All students are required to log patient “encounters” using their supplied PDA’s and the Pendragon Forms software.  While on their third year psychiatry clerkship rotations, students will encounter a variety of patients in a number of different clinical settings. It is expected that each encounter will serve as an opportunity for new or expanded learning in clinical knowledge and skill development. Some encounters will consist of observing someone else (an attending, a resident, another student) interact with a patient or family member, but most encounters should involve some sort of active involvement on the part of the student.

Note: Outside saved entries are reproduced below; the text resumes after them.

-- ==== Sys2Proof/Tests/Slice0.lean ====
section
/-! SUPPORT. Tests of the model against the manual's worked examples, ill-formed commands that the well-formedness check
refuses, and a state and operands that meet the hypotheses of each obligation. A fixture is a small change of another. -/

namespace Sys2Proof.Tests

-- One test at a time: tests elaborated side by side take a thread and its stack each.
set_option Elab.async false

open Sys2Proof Sys2Proof.Machine

/-! ### Fixtures -/

/-- After power-on, the line quiet. -/
def idle : State := State.reset.setReceiver .idle

/-- The clock VALID at 23:58:00 with PMC 2878 (01, 1.9). -/
def late : State := { idle with clock := ⟨true, 23, 58, 0, 2878, some 1000⟩ }

def town (id : Nat) (c0 c1 c2 : Nat) (full : String) (refs : Nat) : PlaceEntry := ⟨id, ⟨c0, c1, c2⟩, codes full, none, refs⟩

/-- Places 12, 31 and 47 are in the dictionary (01, 1.9). -/
def mapped : State :=
  { late with places := [town 12 65 65 65 "Colmore" 0, town 31 65 65 66 "Ashby" 0, town 47 65 65 67 "Kestle" 0] }

/-- A service at 00:20 to place 12. -/
def train (slot handle : Nat) : Service := ⟨slot, handle, 20, 2900, .onTime, ⟨12, none⟩, none, none, none, none⟩

def holding (s : State) (vs : List Service) : State := { s with services := vs, order := displayOrder vs }

/-- Two services, the first with a pattern of one entry. -/
def entry (key : Nat) (mark : Mark) : Entry := ⟨key, 12, none, .both, mark⟩
def loaded : Load := ⟨[entry 5 .calling], some 20⟩
def first : Service := { train 0 101 with active := some [entry 10 .calling], load := some loaded }
def busy : State := { holding mapped [first, train 1 102] with freeCells := 638 }

/-- A LIVE face of 160 columns and 2 lines on panel 1, HEAD above CALLS. -/
def lit : Face :=
  { Face.initial true with
    record := { FaceRecord.initial with panelId := 1, geometry := some ⟨160, 2⟩ }
    panel := { (Face.initial true).panel with mode := .live, power := true, poll := some 1000 } }

def shown : State := busy.modFace .n0 fun _ => lit

def panelIn (mode : PanelMode) (g : Panel → Panel) : State :=
  shown.modFace .n0 fun x => { x with panel := g { x.panel with mode := mode, poll := none } }

/-- A walking render of face 0 into buffer 1. -/
def walking : Render := ⟨.n0, .b1, .walking, 0, none, Quad.const false, Quad.const false, none⟩

def rendering (r : Render) (tx : Transmitter) : State :=
  { shown with engine := ⟨some r, [.n0]⟩, link := ⟨tx, [], false⟩ }

/-- What the next state of a step meets; false where it stops. -/
def after (i : Instr) (s : State) (p : State → Bool) : Bool :=
  match exec i s with
  | .next t => p t
  | _ => false

/-- The result code of the pending reply. -/
def answers (r : Result) (t : State) : Bool := (t.port.reply.map Reply.result) == some r

/-! ### Ill-formed commands -/

theorem test_wf_pins : wellFormed (.powerOnReset { resetPins with baud := 4 }) = false := by decide
theorem test_wf_address : wellFormed (.drop 32 .malformed) = false := by decide
theorem test_wf_byte : wellFormed (.time 1 (.fields ⟨256, 0, 0⟩)) = false := by decide
theorem test_wf_word : wellFormed (.drop 1 (.fields 65536)) = false := by decide
theorem test_wf_post : wellFormed (.post 1 (.fields ⟨1, ⟨0, 0⟩, 0, ⟨0, 0⟩, 1, 1, .afterReason 0 0 256 []⟩)) = false := by
  decide
theorem test_wf_amend : wellFormed (.amend 1 (.fields ⟨1, 0, ⟨0, 256⟩, 0, []⟩)) = false := by decide
theorem test_wf_calls : wellFormed (.calls 1 (.fields ⟨1, false, false, List.replicate 34 ⟨0, 0, ⟨0, 0⟩, 0, false⟩⟩)) = false := by
  decide
theorem test_wf_text : wellFormed (.place 1 (.fields [⟨1, ⟨65, 65, 65⟩, [300], []⟩])) = false := by decide
theorem test_wf_glyph : wellFormed (.glyph 1 (.fields ⟨128, 6, []⟩)) = false := by decide
theorem test_wf_key : wellFormed (.strike 1 (.fields ⟨65, 65, 256⟩)) = false := by decide
theorem test_wf_face : wellFormed (.face 1 (.fields ⟨0, none, some ⟨0, 0, 0, 256⟩, none, none, none, none⟩)) = false := by decide
theorem test_wf_points : wellFormed (.curve 1 (.fields [⟨0, 0⟩])) = false := by decide
theorem test_wf_show : wellFormed (.showNotice 1 (.fields ⟨0, List.replicate 238 65⟩)) = false := by decide +kernel
theorem test_wf_timing : wellFormed (.timing 1 (.fields ⟨none, none, some 65536, none, none, none, none, none⟩)) = false := by
  decide
theorem test_wf_kind : wellFormed (.unknownKind 1 0x11) = false := by decide
theorem test_wf_slot : wellFormed (.loadIdleTimeout 24) = false := by decide
theorem test_wf_panel : wellFormed (.ready 16 160 2) = false := by decide
theorem test_wf_ambient : wellFormed (.panelState 1 1024 false false .b0) = false := by decide

/-! ### Frames (11, R184, R198) -/

/-- The check value that R184 gives for the bytes of "123456789". -/
theorem test_check_value : crc16 ((codes "123456789").map (BitVec.ofNat 8)) = 0x29B1#16 := by decide +kernel

/-- TIME 14:21:09 to controller 5: marker, address byte, kind 0x11, length 3, body (R184, R198). -/
theorem test_frame_bytes :
    (encodeFrame (.time 5 (.fields ⟨14, 21, 9⟩))).map (List.take 7) =
      some [0xC3#8, 0x05#8, 0x11#8, 0x03#8, 14#8, 21#8, 9#8] := by decide +kernel

/-- A frame written out for DIM, mask 3, MANUAL, level 26, is received as DIM_MANUAL; a flipped body bit is a check error. -/
theorem test_frame_received :
    receiveFrame 5 ([0xC3#8, 0x05#8, 0x20#8, 0x03#8, 0x03#8, 0x00#8, 0x1A#8] ++
      u16 (crc16 [0x05#8, 0x20#8, 0x03#8, 0x03#8, 0x00#8, 0x1A#8]).toNat) =
      some (.dimManual 5 (.fields ⟨3, 26⟩), []) := by decide +kernel
theorem test_frame_corrupted :
    receiveFrame 5 ([0xC3#8, 0x05#8, 0x20#8, 0x03#8, 0x02#8, 0x00#8, 0x1A#8] ++
      u16 (crc16 [0x05#8, 0x20#8, 0x03#8, 0x03#8, 0x00#8, 0x1A#8]).toNat) = some (.frameCheckError, []) := by
  decide +kernel

/-! ### The service table (01, 1.9) -/

/-- POST 101 at 23:59, ON_TIME, to 12: slot 0 and `sched_abs` 2879. -/
theorem test_post_across_midnight :
    after (.post 1 (.fields ⟨101, ⟨23, 59⟩, 0, ⟨255, 255⟩, 1, 12, .afterDest1⟩)) mapped (fun t =>
      answers .done t && t.services.map Service.schedAbs == [2879] && t.order == [0]) = true := by decide +kernel
/-- POST 105 at 22:30, ON_TIME, is 88 minutes past and refused with RANGE; DELAYED it is stored. -/
theorem test_post_range :
    after (.post 1 (.fields ⟨105, ⟨22, 30⟩, 0, ⟨255, 255⟩, 1, 12, .afterDest1⟩)) mapped (answers .range) = true ∧
    after (.post 1 (.fields ⟨105, ⟨22, 30⟩, 2, ⟨255, 255⟩, 1, 12, .afterDest1⟩)) mapped (answers .done) = true := by
  decide +kernel
/-- AMEND of a service scheduled at 00:05 to EXPECTED 00:12 gives `exp_abs` 2892. -/
theorem test_amend_expected :
    after (.amend 1 (.fields ⟨102, 1, ⟨0, 12⟩, 0, []⟩)) (holding mapped [{ train 1 102 with sched := 5, schedAbs := 2885 }])
      (fun t => t.services.map Service.state == [.expected 12 2892]) = true := by decide +kernel
/-- At 00:01, PMC 2881, the service of 23:59 is two minutes past and expires. -/
theorem test_rollover_expires :
    after .clockSecond { holding mapped [{ train 0 101 with sched := 1439, schedAbs := 2879 }] with
        clock := ⟨true, 0, 0, 59, 2880, some 1000⟩ }
      (fun t => t.services == [] && t.notices == [.serviceExpired 0 101 1439] && t.clock.pmc == 2881) = true := by
  decide +kernel
theorem test_time_sets :
    after (.time 1 (.fields ⟨23, 58, 0⟩)) idle (fun t => t.clock.pmc == 2878 && t.clock.valid) = true := by decide +kernel
theorem test_drop_returns_cells :
    after (.drop 1 (.fields 101)) busy (fun t => t.freeCells == 640 && t.order == [1]) = true := by decide +kernel
theorem test_read_unknown : after (.read 1 (.fields ⟨0, 999⟩)) busy (answers .unknown) = true := by decide +kernel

While it is expected that any one clinical encounter can and should lead to thinking and discussion about a wide range of psychiatric disorders as part of the differential process, students will be expected to have specific clinical encounters with patients representing each of the following diagnostic categories:

psychotic disorders
depressive disorders
bipolar disorders
anxiety disorders
substance use disorders
cognitive disorders
personality disorders

To help monitor student progress toward this goal and to enable the clerkship to address any potential deficiencies in the expected encounters, all students will be expected to keep up-to-date PDA logs of their clinical encounters and to sync their data at least weekly. Students must log at least 2 patients per day on average, which is a minimum of 60 psychiatry entries and 20 neurology entries.

Generally speaking we are interested in encounters which are considered to be learning experiences.  These can occur in inpatient, partial-hospitalization, outpatient, or substance abuse treatment program settings.  Encounters are “learning experiences” if they require you to interview, present, produce a write-up or progress note, conduct a chart review, discuss with faculty, or do directed or extra reading.  A “learning encounter” should require you to think and process information about a patient and his/her particular clinical issues.

It would not be considered an encounter for logging purposes if a patient were only briefly reviewed or summarized in rounds or staffing – unless you become interested in such a patient and do some follow-up and further chart review and discussion.  Patients encountered in group therapy sessions are not logged unless they become a focus of attention for you and you follow-up with further processing with your preceptor or the group therapy leader.  Outpatient encounters are to be logged when there is sufficient “encountering” experience to identify, with the help of your preceptor, a diagnostic and treatment issue.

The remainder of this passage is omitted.